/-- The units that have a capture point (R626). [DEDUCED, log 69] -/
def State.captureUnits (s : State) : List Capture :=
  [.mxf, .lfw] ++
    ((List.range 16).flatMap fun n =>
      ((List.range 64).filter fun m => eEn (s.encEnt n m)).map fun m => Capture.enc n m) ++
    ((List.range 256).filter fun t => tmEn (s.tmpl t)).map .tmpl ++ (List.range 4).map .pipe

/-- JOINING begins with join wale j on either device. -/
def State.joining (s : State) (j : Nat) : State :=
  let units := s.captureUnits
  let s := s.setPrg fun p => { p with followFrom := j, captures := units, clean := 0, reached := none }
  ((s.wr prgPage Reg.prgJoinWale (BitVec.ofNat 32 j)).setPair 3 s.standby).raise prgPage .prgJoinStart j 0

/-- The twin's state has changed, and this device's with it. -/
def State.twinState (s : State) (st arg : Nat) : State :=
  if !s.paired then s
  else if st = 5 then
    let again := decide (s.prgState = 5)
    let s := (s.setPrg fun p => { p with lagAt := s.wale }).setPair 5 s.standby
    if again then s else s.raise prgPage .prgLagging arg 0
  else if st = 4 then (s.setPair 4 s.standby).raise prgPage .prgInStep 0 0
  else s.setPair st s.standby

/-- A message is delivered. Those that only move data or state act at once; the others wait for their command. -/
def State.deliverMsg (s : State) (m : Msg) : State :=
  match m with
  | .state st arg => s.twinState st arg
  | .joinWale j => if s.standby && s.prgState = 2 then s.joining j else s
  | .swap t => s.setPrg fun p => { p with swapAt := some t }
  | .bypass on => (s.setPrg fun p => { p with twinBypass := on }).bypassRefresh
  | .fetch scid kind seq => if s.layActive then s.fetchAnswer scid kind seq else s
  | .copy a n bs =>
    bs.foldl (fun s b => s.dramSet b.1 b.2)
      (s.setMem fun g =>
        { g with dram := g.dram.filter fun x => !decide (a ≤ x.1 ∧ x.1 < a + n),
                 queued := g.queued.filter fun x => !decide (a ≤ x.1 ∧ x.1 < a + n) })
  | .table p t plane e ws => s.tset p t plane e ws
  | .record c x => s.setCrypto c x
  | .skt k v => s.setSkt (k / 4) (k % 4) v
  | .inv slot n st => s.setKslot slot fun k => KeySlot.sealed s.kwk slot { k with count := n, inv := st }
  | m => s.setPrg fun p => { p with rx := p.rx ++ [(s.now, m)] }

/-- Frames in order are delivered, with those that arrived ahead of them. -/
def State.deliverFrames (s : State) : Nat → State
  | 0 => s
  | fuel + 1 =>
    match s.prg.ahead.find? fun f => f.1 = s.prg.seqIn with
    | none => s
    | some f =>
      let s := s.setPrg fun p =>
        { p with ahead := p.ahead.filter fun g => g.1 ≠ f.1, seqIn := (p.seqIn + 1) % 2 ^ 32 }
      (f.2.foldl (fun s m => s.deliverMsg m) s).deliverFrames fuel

--

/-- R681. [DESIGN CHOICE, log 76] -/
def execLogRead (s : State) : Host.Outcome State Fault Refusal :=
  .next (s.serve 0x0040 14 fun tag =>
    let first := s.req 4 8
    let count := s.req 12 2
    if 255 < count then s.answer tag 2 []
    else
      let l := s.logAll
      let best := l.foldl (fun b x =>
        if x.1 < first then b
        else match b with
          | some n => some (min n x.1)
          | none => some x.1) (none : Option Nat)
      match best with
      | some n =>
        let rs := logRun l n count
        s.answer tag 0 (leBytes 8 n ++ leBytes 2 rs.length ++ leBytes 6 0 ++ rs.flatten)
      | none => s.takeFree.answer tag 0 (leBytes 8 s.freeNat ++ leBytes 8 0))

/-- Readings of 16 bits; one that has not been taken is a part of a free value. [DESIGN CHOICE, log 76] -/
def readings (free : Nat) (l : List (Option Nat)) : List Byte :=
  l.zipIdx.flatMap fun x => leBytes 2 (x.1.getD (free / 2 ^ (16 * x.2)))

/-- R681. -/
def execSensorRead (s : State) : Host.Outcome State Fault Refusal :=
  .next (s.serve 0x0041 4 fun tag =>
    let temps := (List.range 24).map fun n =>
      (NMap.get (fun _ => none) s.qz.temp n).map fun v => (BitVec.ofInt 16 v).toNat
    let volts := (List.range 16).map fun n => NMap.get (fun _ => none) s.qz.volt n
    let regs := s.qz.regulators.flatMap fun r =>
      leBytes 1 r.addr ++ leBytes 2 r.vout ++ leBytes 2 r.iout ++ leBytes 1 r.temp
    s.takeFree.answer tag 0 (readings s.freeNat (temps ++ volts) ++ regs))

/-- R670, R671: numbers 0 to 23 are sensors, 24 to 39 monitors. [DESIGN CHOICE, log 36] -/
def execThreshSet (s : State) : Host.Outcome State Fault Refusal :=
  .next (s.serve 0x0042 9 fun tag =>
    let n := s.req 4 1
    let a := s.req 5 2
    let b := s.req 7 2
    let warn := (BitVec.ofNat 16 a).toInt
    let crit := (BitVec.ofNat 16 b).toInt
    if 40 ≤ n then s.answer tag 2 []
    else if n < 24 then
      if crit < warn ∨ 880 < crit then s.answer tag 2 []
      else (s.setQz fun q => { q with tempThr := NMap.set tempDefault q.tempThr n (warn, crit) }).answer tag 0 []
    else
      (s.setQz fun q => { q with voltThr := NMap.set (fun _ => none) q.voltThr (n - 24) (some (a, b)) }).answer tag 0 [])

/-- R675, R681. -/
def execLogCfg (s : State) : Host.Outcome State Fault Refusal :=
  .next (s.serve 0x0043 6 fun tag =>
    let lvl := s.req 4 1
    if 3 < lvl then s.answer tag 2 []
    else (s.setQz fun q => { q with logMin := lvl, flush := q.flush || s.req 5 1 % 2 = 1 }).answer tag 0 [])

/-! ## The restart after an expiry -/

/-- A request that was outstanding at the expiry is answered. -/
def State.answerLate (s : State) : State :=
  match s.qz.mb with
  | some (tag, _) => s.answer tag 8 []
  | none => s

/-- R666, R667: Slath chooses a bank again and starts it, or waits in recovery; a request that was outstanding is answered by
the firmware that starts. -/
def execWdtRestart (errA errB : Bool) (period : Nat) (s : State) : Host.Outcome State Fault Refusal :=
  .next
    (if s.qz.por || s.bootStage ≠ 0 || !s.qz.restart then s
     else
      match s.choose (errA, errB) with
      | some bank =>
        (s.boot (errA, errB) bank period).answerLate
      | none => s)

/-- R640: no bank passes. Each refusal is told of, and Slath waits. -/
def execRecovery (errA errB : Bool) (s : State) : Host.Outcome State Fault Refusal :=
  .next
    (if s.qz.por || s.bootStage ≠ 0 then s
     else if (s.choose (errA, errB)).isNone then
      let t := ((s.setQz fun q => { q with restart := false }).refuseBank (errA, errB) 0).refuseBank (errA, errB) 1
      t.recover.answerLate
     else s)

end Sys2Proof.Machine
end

▸ **THE PROBLEM**: Would you retype the lines above from the one with "queued := g.queued.filter" down to the one with "(f.2.foldl (fun s", word for word, both ends included and no other lines?

▸ **EXERCISE OUTPUT**:
                 queued := g.queued.filter fun x => !decide (a ≤ x.1 ∧ x.1 < a + n) })
  | .table p t plane e ws => s.tset p t plane e ws
  | .record c x => s.setCrypto c x
  | .skt k v => s.setSkt (k / 4) (k % 4) v
  | .inv slot n st => s.setKslot slot fun k => KeySlot.sealed s.kwk slot { k with count := n, inv := st }
  | m => s.setPrg fun p => { p with rx := p.rx ++ [(s.now, m)] }

/-- Frames in order are delivered, with those that arrived ahead of them. -/
def State.deliverFrames (s : State) : Nat → State
  | 0 => s
  | fuel + 1 =>
    match s.prg.ahead.find? fun f => f.1 = s.prg.seqIn with
    | none => s
    | some f =>
      let s := s.setPrg fun p =>
        { p with ahead := p.ahead.filter fun g => g.1 ≠ f.1, seqIn := (p.seqIn + 1) % 2 ^ 32 }
      (f.2.foldl (fun s m => s.deliverMsg m) s).deliverFrames fuel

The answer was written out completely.